Document summarization pipeline hitting context limits
A legal tech team builds a pipeline to summarize 50-page contracts. A single-pass approach with a 4096-token context fails silently, truncating the input. They switch to a chunked map-reduce approach: splitting documents into 3000-token segments, summarizing each independently, then combining the summaries. Response quality improves and OOM kills disappear.
RAG system with context budget management
A security analytics team builds a RAG system over threat intelligence reports. Each query retrieves multiple document chunks. Without token counting, the combined prompt occasionally exceeds the 8192-token limit. The team adds a pre-flight token counter that trims retrieved chunks to fit within 6000 tokens, reserving space for the system prompt and generated response.
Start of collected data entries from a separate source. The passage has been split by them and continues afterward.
theorem Upholds.headNoticeWritten (cw : Dma) : Upholds s (s.headNoticeWritten cw) := by
  unfold State.headNoticeWritten
  split
  · exact .refl s
  rename_i n rest _
  have hwrite : Upholds s (s.writeNotice n rest cw) := .of_rings rfl rfl id (·.wrapFirst _)
  split
  · dsimp only
    split
    · exact hwrite.trans (.endSweep _)
    · exact hwrite
  · exact .refl s

end Steps

/-! ## Every command and every step -/

/-- Every command answers a next state, whatever the state it meets. -/
theorem exec_upholds (c : Instr) (s : State) : ∃ t, exec c s = .next t ∧ Upholds s t := by
  have hu := Upholds.settled s
  cases c with
  | powerOnReset => exact ⟨_, rfl, hu.trans (.powerOn _)⟩
  | functionLevelReset => exact ⟨_, rfl, hu.trans (.powerOn _)⟩
  | controllerReset value => exact ⟨_, rfl, hu.trans (.writeControl _ value)⟩
  | writeRun value => exact ⟨_, rfl, hu.trans (.writeControl _ value)⟩
  | writeRequestRingPlacement reg value => exact ⟨_, rfl, hu.trans (.placeRequestRing _ reg value)⟩
  | writeCompletionRingPlacement reg value => exact ⟨_, rfl, hu.trans (.placeCompletionRing _ reg value)⟩
  | requestRingTail value => exact ⟨_, rfl, hu.trans (.writeTail _ value)⟩
  | completionRingHead value => exact ⟨_, rfl, hu.trans (.writeCplHead _ value)⟩
  | attentionArm value => exact ⟨_, rfl, hu.trans (.writeArm _ value)⟩
  | registerWrite offset value => exact ⟨_, rfl, hu.trans (.writeRegister _ offset value)⟩
  | portLinkChange port up => exact ⟨_, rfl, hu.trans (.of_standing (State.setPort_standing _ port _))⟩
  | intakeReservation => exact ⟨_, rfl, .intakeBegun s⟩
  | entryReadFault cw =>
    refine ⟨_, rfl, hu.trans ?_⟩
    dsimp only
    split
    · exact (Upholds.advanceHead _ .idle).trans (.writeEntry _ _ cw)
    · exact .refl _
  | badRequest entry cw =>
    refine ⟨_, rfl, hu.trans ?_⟩
    dsimp only
    split
    · exact .finishTaking _ entry cw _
    · exact .refl _
  | openRecord entry block cw => exact ⟨_, rfl, hu.trans (.takeChanging _ (openBody_closes entry block) _ cw)⟩
  | cancel entry cw => exact ⟨_, rfl, hu.trans (.takeChanging _ (cancelBody_closes entry) _ cw)⟩
  | retire entry cw => exact ⟨_, rfl, hu.trans (.takeChanging _ (retireBody_closes entry) _ cw)⟩
  | query entry cw => exact ⟨_, rfl, hu.trans (.takeReading _ (fun u => .of_standing (queryBody_standing entry u)) _ cw)⟩
  | reprioritize entry cw => exact ⟨_, rfl, hu.trans (.takeChanging _ (reprioritizeBody_closes entry) _ cw)⟩
  | rackDown entry cw => exact ⟨_, rfl, hu.trans (.takeChanging _ (rackDownBody_closes entry) _ cw)⟩
  | rackUp entry cw => exact ⟨_, rfl, hu.trans (.takeChanging _ (rackUpBody_closes entry) _ cw)⟩
  | rackClass entry cw => exact ⟨_, rfl, hu.trans (.takeChanging _ (rackClassBody_closes entry) _ cw)⟩
  | hold entry cw => exact ⟨_, rfl, hu.trans (.takeChanging _ (holdBody_closes entry) _ cw)⟩
  | release entry cw => exact ⟨_, rfl, hu.trans (.takeChanging _ (releaseBody_closes entry) _ cw)⟩
  | amend entry cw => exact ⟨_, rfl, hu.trans (.takeChanging _ (amendBody_closes entry) _ cw)⟩
  | replan entry block cw => exact ⟨_, rfl, hu.trans (.takeChanging _ (replanBody_closes entry block) _ cw)⟩
  | quiesce entry cw => exact ⟨_, rfl, hu.trans (.takeReading _ (fun u => .of_rings rfl rfl id id) _ cw)⟩
  | setParams entry block cw => exact ⟨_, rfl, hu.trans (.takeChanging _ (setParamsBody_closes entry block) _ cw)⟩
  | identify entry cw => exact ⟨_, rfl, hu.trans (.takeReading _ (fun u => .of_standing (identifyBody_standing entry u)) _ cw)⟩
  | report entry cw => exact ⟨_, rfl, hu.trans (.takeReading _ (fun u => .of_standing (reportBody_standing entry u)) _ cw)⟩
  | bufferWriteDone bw cw =>
    refine ⟨_, rfl, hu.trans ?_⟩
    dsimp only
    split
    · exact (Upholds.bufferEnd _ _ bw).trans (.writeEntry _ _ cw)
    all_goals exact .refl _
  | noticeWrite cw => exact ⟨_, rfl, (Upholds.of_standing s.arbitersServed_standing).trans (.headNoticeWritten _ cw)⟩
  | activation =>
    refine ⟨_, rfl, ?_⟩
    split
    · exact .refl s
    · exact .of_standing rfl
  | issue =>
    refine ⟨_, rfl, ?_⟩
    split
    · exact .refl s
    · exact .of_standing (s.issueTo_standing _ _ _ _ _)
  | refill =>
    refine ⟨_, rfl, hu.trans ?_⟩
    dsimp only
    split <;> exact .of_standing rfl
  | stallExpiry slot =>
    refine ⟨_, rfl, hu.trans (.of_standing ?_)⟩
    dsimp only
    split
    · rfl
    · split <;> simp
  | holdoffExpiry slot pos => exact ⟨_, rfl, hu.trans (.of_standing (State.modSurv_standing _ slot pos _))⟩
  | idleExpiry tag =>
    refine ⟨_, rfl, hu.trans (.of_standing ?_)⟩
    dsimp only
    split
    · rfl
    split
    · split <;> simp
    · rfl
  | spanArrival port frame =>
    refine ⟨_, rfl, hu.trans (.of_standing ?_)⟩
    dsimp only
    split
    · exact State.spanArrives_standing _ _
    all_goals rfl
  | endArrival port frame =>
    refine ⟨_, rfl, hu.trans (.of_standing ?_)⟩
    dsimp only
    split
    · split
      · rfl
      · exact State.endArrives_standing _ _ _
    all_goals rfl
  | neighbourSolicitation port frame =>
    refine ⟨_, rfl, hu.trans (.of_standing ?_)⟩
    dsimp only
    split <;> rfl
  | frameDiscard port frame => exact ⟨_, rfl, hu⟩
  | sweepVisit =>
    refine ⟨_, rfl, hu.trans (.of_standing ?_)⟩
    dsimp only
    split
    · split
      · exact State.visit_standing _ _ _
      · rfl
    · rfl
  | sweepEnd =>
    refine ⟨_, rfl, hu.trans ?_⟩
    dsimp only
    split
    · exact .endSweep _
    · exact .refl _
  | passStart => exact ⟨_, rfl, .of_standing s.passStarted_standing⟩
  | passEnd =>
    refine ⟨_, rfl, hu.trans (.of_standing ?_)⟩
    dsimp only
    split
    · rfl
    split
    · exact (State.endPass_standing _ _ _ _ _).trans (State.emit_standing _ _)
    · rfl
  | landingFault =>
    refine ⟨_, rfl, hu.trans (.of_standing ?_)⟩
    dsimp only
    split
    · rfl
    · exact (State.endPass_standing _ _ _ _ _).trans (State.emit_standing _ _)
  | landingWriteComplete =>
    refine ⟨_, rfl, hu.trans (.of_standing ?_)⟩
    dsimp only
    split
    · rfl
    split <;> rfl
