-- ==== Sys2Proof/Machine/State.lean ====
section
/-! DEFINITION. The state of the block, chapter by chapter, as plain data; each field's default is its value after power-on reset, so that `State.reset` is the state with every field at its default. A field's comment gives its width and the rule that names it; "log n" is notes/assumptions/n.md. -/

namespace Sys2Proof.Machine

/-- Why a command stops the block. -/
inductive Fault where
  /-- A design broke a "must" of the manual, and R3 says that the behaviour in that design is not described. Raised by HOST_WINDOW_WRITE into the bulk window while COPYING is set (R41). Safe: the model stops where the hardware goes on in a way the manual does not give. -/
  | outsideManual
deriving DecidableEq, Repr

/-- Why a command has no answer. -/
inductive Refusal where
  /-- The row has no meaning yet; raised by its arm of exec only. Safe. -/
  | notModelled (mnemonic : String)
deriving DecidableEq, Repr

/-! ## 02 Harlopor mailboxes and sessions -/

/-- HIF_STATE.MODE (R38, R622). -/
inductive Mode where
  | bootRom | start | running | fallow | test
deriving DecidableEq, Repr

/-- A transport that sends requests (R61): the local quad-SPI port, or one Ethernet source address. -/
inductive Requester where
  | qspi
  | net (mac : Nat)
deriving DecidableEq, Repr

/-- The 16-byte message header (R42). -/
structure Header where
  code : Nat := 0
  tag : Nat := 0
  length : Nat := 0
  session : Nat := 0
  flags : Nat := 0
  status : Nat := 0
  reserved : Nat := 0
deriving DecidableEq, Repr

/-- The copy of a request from which it is executed (R44), and where its answer goes (R61, R365). -/
structure Request where
  hdr : Header := {}
  payload : List Byte := []
  who : Requester := .qspi
  /-- ingress port, VID, priority code point and sequence of a network request (R365, R60) -/
  port : Nat := 0
  vid : Nat := 0
  pcp : Nat := 0
  seq : Nat := 0
  /-- the bytes of the message, for the replay rule (R62) -/
  message : List Byte := []
  /-- bits [7:4] of a mailbox frame's first byte (R8, R60) -/
  frameReserved : Nat := 0
deriving DecidableEq, Repr

/-- A status code and a payload (R71). -/
structure Answer where
  status : Nat := 0
  payload : List Byte := []
  /-- the deferred command that an ACCEPTED started (R51, R53) -/
  job : Option Nat := none
deriving DecidableEq, Repr

/-- A request from its ring until its response is released (R46), in order of submission (R47). -/
structure Entry where
  req : Request := {}
  answer : Option Answer := none
  /-- its answer is the BUSY of R46 -/
  busy : Bool := false
  /-- its response stands in the response area (R49) -/
  placed : Bool := false
  /-- it is being executed and answers later (R404, R548, R591) -/
  started : Bool := false
  /-- its place in the order in which all doorbells rang (R48) -/
  order : Nat := 0
  /-- clock ticks at its doorbell, for the 50 ms of R24 and R50 -/
  rung : Nat := 0
deriving DecidableEq, Repr

/-- SYS.MBX_STATS (R76), 3 × 32 bits. -/
structure MbxStats where
  requests : Nat := 0
  busy : Nat := 0
  lost : Nat := 0
deriving DecidableEq, Repr
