/-- A strobe on a bank from a source of R606, in bit position (R605, R607, R609, R610, R615). -/
def strobe (rz : Raiser) (b source : Nat) (late remote : Bool) (sender seq : Nat) (s : State) : State :=
  let x := s.bank b
  let mask := 2 ^ source
  if x.state = 1 ∧ x.strobe = s.phase.now then
    s.setBank b { x with sources := x.sources ||| mask, late := x.late || late, remote := x.remote || remote }
  else if x.state = 1 then rz 0x1302 [b, 2, mask, low32 s.cycle] s
  else if x.state = 2 ∧ bit (u8 s.cfg.snap 1) b then rz 0x1302 [b, 1, mask, low32 s.cycle] s
  else
    let s1 := s.setBank b
      { state := 1, sources := mask, late := late, remote := remote, strobe := s.phase.now, sender := sender, seq := seq,
        mode := s.hif.mode, latched := some s.toBlocks }
      |> fireTraces 1 fun _ => true
    rz 0x1301 [b, mask, flag late 0 + flag remote 1, low32 sender] { s1 with snap := { s1.snap with out := true, outSince := s.phase.now } }

/-- A strobe of the chip's own, which sends a trigger when its source's bit is set in the send mask (R612). -/
def ownStrobe (rz : Raiser) (b source seq : Nat) (s : State) : State :=
  let s1 := strobe rz b source false false 0 seq s
  if bit (u8 s.cfg.snap 0) source && decide (source ≤ 3) then sendTrigger rz s.phase.now b s1 else s1

/-! ## Notifications (R51 to R55) -/

/-- The open session of a handle. -/
def findSession (s : State) (h : Nat) : Option Session := s.mail.sessions.find? fun x => x.handle == h

/-- The session of a handle is an owner session. -/
def isOwner (s : State) (h : Nat) : Bool :=
  match findSession s h with
  | none => false
  | some x => x.role == 3

/-- Who a session belongs to: session 0x0000 is the local port (R68). -/
def sessionRequester (s : State) (h : Nat) : Requester × Nat × Nat :=
  match findSession s h with
  | none => (.qspi, 0, 0)
  | some x => (x.who, x.port, x.vid)

/-- The message of a notification (R42, R51, R55). -/
def noticeMessage (s : State) (n : Notice) : List Byte :=
  ({ code := n.code, tag := n.tag, length := n.payload.length, session := n.session,
     flags := noticeFlags s n.completion (isOwner s n.session), status := n.status } : Header).bytes ++ n.payload

/-- Place the front notification in the response area of mailbox 15, if its READY bit is clear (R49). -/
def placeNotice (s : State) : State :=
  if s.hif.respReady.getLsbD 15 || s.mail.noticePlaced || s.hif.supPause then s
  else
    match s.mail.notices with
    | [] => s
    | n :: _ =>
      { s with
        window := writeBytes s.window (responseArea 15) (fit areaSize (noticeMessage s n))
        hif := { s.hif with respReady := s.hif.respReady ||| 0x8000#16 }
        mail := { s.mail with noticePlaced := true } }

/-- Put a notification at the end of the queue of mailbox 15. -/
def pushNotice (n : Notice) (s : State) : State :=
  placeNotice { s with mail := { s.mail with notices := s.mail.notices ++ [n] } }

/-- Send a notification to a network requester as a frame (R62, R365). -/
def sendNotice (rz : Raiser) (mac vid : Nat) (n : Notice) (s : State) : State :=
  let (b, s1) := s.takeByte
  let m := noticeMessage s n
  sendMailbox rz mac vid 5 0x07 ([0x0F#8, b] ++ be 2 m.length ++ m) s1

/-- Count a lost event notification against a session (R54). -/
def countLost (h code : Nat) (s : State) : State :=
  let l := s.mail.lostNotices
  let l' := if l.any fun x => x.session == h then l.map fun x => if x.session = h then { x with count := x.count + 1 } else x
            else l ++ [{ session := h, count := 1, code := code }]
  { s with mail := { s.mail with lostNotices := l' } }

/-- One event notification for a session: queued, or sent to a network requester, or lost (R54, R55). -/
def notifyOne (rz : Raiser) (r : EventRecord) (h : Nat) (s : State) : State :=
  let n : Notice := { completion := false, code := r.code, tag := 0, session := h, status := 0, payload := r.bytes }
  match sessionRequester s h with
  | (.net mac, _, vid) => sendNotice rz mac vid n s
  | (.qspi, _, _) =>
    if (s.mail.notices.filter fun x => !x.completion).length < 48 then pushNotice n s else countLost h r.code s

/-- Event notifications of a record to every subscribing session; CLOCK.OSC_STOPPED to owner sessions only (R55, R584). -/
def notifyAll (rz : Raiser) (r : EventRecord) (s : State) : State :=
  (s.mail.subscriptions.filter fun x => x.mask.getLsbD (r.code / 256) && (r.code != 0x1103 || isOwner s x.session)).foldl
    (fun s x => notifyOne rz r x.session s) s

/-! ## Raising an event -/

/-- Recorder matches that a report meets and that have not raised a strobe in this rod: their banks (R608). -/
def matchedBanks (s : State) (code : Nat) : List (Nat × Nat) :=
  if code / 256 = 0x13 then []
  else
    ((List.range 8).filter fun i =>
      let o := 4 + 8 * i
      let v := s.cfg.snap
      bit (u8 v (o + 5)) 0 && decide (code &&& u16 v (o + 2) = u16 v o &&& u16 v (o + 2))
        && decide (fget none s.recorder.matched i ≠ some s.cycle)).map fun i => (i, u8 s.cfg.snap (4 + 8 * i + 4))

/-- A report reaches the intake and meets the recorder matches (R595 to R598, R608). -/
def reportWith (rz : Raiser) (r : EventRecord) (s : State) : State :=
  (matchedBanks s r.code).foldl
    (fun t e =>
      ownStrobe rz e.2 1 (reportSeq s.recorder r)
        { t with recorder := { t.recorder with matched := fput none t.recorder.matched e.1 (some t.cycle) } })
    { s with recorder := takeReport s.recorder r }

/-- A report reaches the intake, meets the recorder matches, and is notified unless it merged (R55, R595 to R598, R608). The fuel bounds events raised by raising: a strobe's, a full queue's. -/
def raiseWith : Nat → Raiser
  | 0 => fun code ps s => { s with recorder := takeReport s.recorder (recordOf s code ps) }
  | n + 1 => fun code ps s =>
    let r := recordOf s code ps
    let s1 := reportWith (raiseWith n) r s
    if reportResult s.recorder r = .merged then s1 else notifyAll (raiseWith n) r s1

/-- Raise an event (R75). -/
def raise : Raiser := raiseWith 6

/-- Raise several events in turn. -/
def raiseAll : List (Nat × List Nat) → State → State
  | [], s => s
  | e :: es, s => raiseAll es (raise e.1 e.2 s)

/-- A rollback counter rises to a greater value, and SEC.COUNTER_RAISED says so: 1 firmware, 2 configuration, 3 key revocation (R670, R684). -/
def noteRaise (counter old new : Nat) (s : State) : State := if old < new then raise 0x1604 [counter, old, new] s else s

/-! ## Completion of deferred commands (R51 to R53, R56) -/

/-- Completions that wait in the queue of mailbox 15 (R54). -/
def completionsWaiting (s : State) : Nat := (s.mail.notices.filter Notice.completion).length

/-- Notify a completion whose ACCEPTED response is released: a local one needs one of the sixteen reserved entries (R52 to R54, log 16). -/
def notifyCompletion (d : Deferred) (a : Answer) (s : State) : State :=
  let n : Notice := { completion := true, code := d.code, tag := d.tag, session := d.session, status := a.status, payload := a.payload }
  let keep := fun (s : State) =>
    { s with mail := { s.mail with
        deferred := s.mail.deferred.filter fun x => x.job != d.job
        finished := { session := d.session, tag := d.tag, status := a.status } :: s.mail.finished } }
  match d.who with
  | .net mac => keep (sendNotice raise mac d.vid n s)
  | .qspi => if completionsWaiting s < 16 then keep (pushNotice n s) else s

/-- The completion of a claim-changing CFG.ACTIVATE names the boundary of its restart, the second after the completion is placed (R103, R106; DEDUCED, log 46: placed is put into the queue of mailbox 15, or sent). -/
def restartAnswer (d : Deferred) (a : Answer) (s : State) : Answer :=
  if s.cfg.restartJob = some d.job then { a with payload := a.payload.take 8 ++ cycle64 (s.cycle + 2) } else a

/-- The restart is due at the second boundary after its completion has been placed (R103). -/
def noteRestart (d : Deferred) (s : State) : State :=
  if s.cfg.restartJob = some d.job ∧ (s.mail.deferred.any fun x => x.job == d.job) = false then
    { s with cfg := { s.cfg with restartJob := none, restartAt := some (s.cycle + 2) } }
  else s

/-- Deliver one completion that is due. -/
def deliverOne (s : State) (d : Deferred) : State :=
  noteRestart d (notifyCompletion d (restartAnswer d (d.final.getD {}) s) s)

/-- Deliver every completion that is due (R53). -/
def deliverCompletions (s : State) : State :=
  if s.hif.supPause then s
  else
    (s.mail.deferred.filter fun d => d.released && d.final.isSome).foldl deliverOne s

/-- A deferred command finishes with a final status and payload (R51). -/
def complete (job : Nat) (a : Answer) (s : State) : State :=
  deliverCompletions
    { s with mail := { s.mail with deferred := s.mail.deferred.map fun d =>
        if d.job = job ∧ d.final = none then { d with final := some a } else d } }

/-! ## Responses (R46 to R49, R61, R62) -/

def State.entries (s : State) (m : Nat) : List Entry := fget [] s.mail.queues m
def State.setEntries (s : State) (m : Nat) (es : List Entry) : State := { s with mail := { s.mail with queues := fput [] s.mail.queues m es } }
def State.mbxStats (s : State) (m : Nat) : MbxStats := fget {} s.mail.stats m
def State.setMbxStats (s : State) (m : Nat) (x : MbxStats) : State := { s with mail := { s.mail with stats := fput {} s.mail.stats m x } }

/-- The message of a response (R42, R43). DESIGN CHOICE, log 46: whether it is addressed to an owner session is judged when it is placed, so the OSF bit is clear once the session has closed. -/
def responseMessage (s : State) (r : Request) (a : Answer) : List Byte :=
  ({ code := r.hdr.code, tag := r.hdr.tag, length := a.payload.length, session := r.hdr.session,
     flags := responseFlags s (decide (r.who ≠ .qspi)) (isOwner s r.hdr.session), status := a.status } : Header).bytes ++ a.payload

/-- A deferred command's ACCEPTED response has been released, or sent (R53). -/
def releaseAccepted (a : Answer) (s : State) : State :=
  match a.job with
  | none => s
  | some j =>
    deliverCompletions { s with mail := { s.mail with deferred := s.mail.deferred.map fun d =>
      if d.job = j then { d with released := true } else d } }

/-- The response of SYS.WARM_RESTART is placed: the restart begins at the second rod boundary after it, or when an earlier one does (R81). -/
def noteWarm (r : Request) (a : Answer) (s : State) : State :=
  if r.hdr.code = 0x010B ∧ a.status = 0 then { s with super := { s.super with warmAt := some (s.super.warmAt.getD (s.cycle + 2)) } } else s

/-- HIF_REQ_FREE of a mailbox (R39, R44, R46). -/
def setFree (m : Nat) (b : Bool) (h : Hif) : Hif :=
  { h with reqFree := if b then h.reqFree ||| BitVec.twoPow 16 m else h.reqFree &&& ~~~(BitVec.twoPow 16 m) }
Agentic pipeline with tool call accumulation
An AI agent running in an autonomous pipeline makes sequential tool calls to query APIs and parse results. After eight tool calls, the accumulated history fills the 8192-token context and the agent starts dropping earlier reasoning steps. The team implements a rolling summary that compresses older turns, keeping the active context under 6000 tokens throughout the run.
Why it matters
- Context window size directly determines what tasks a model can complete in a single inference call, which sets the boundary for what your application can do without chunking or retrieval.
- Mismatched context configuration is one of the most common causes of silent failures in LLM applications, where truncated input produces low-quality output without any visible error.
- KV cache memory scales with context length, so hardware planning and context window sizing must be done together, not independently.
- Agentic and multi-turn systems require explicit context management code because the window fills up predictably as conversations and tool histories grow.
- Exceeding available RAM causes an OOM kill that terminates the process, which in production environments means request failures or container restarts that are hard to diagnose without proper monitoring.
- Choosing the optimal context size is a runtime engineering decision that balances task requirements, hardware constraints, and inference latency, not a default to accept from a model card.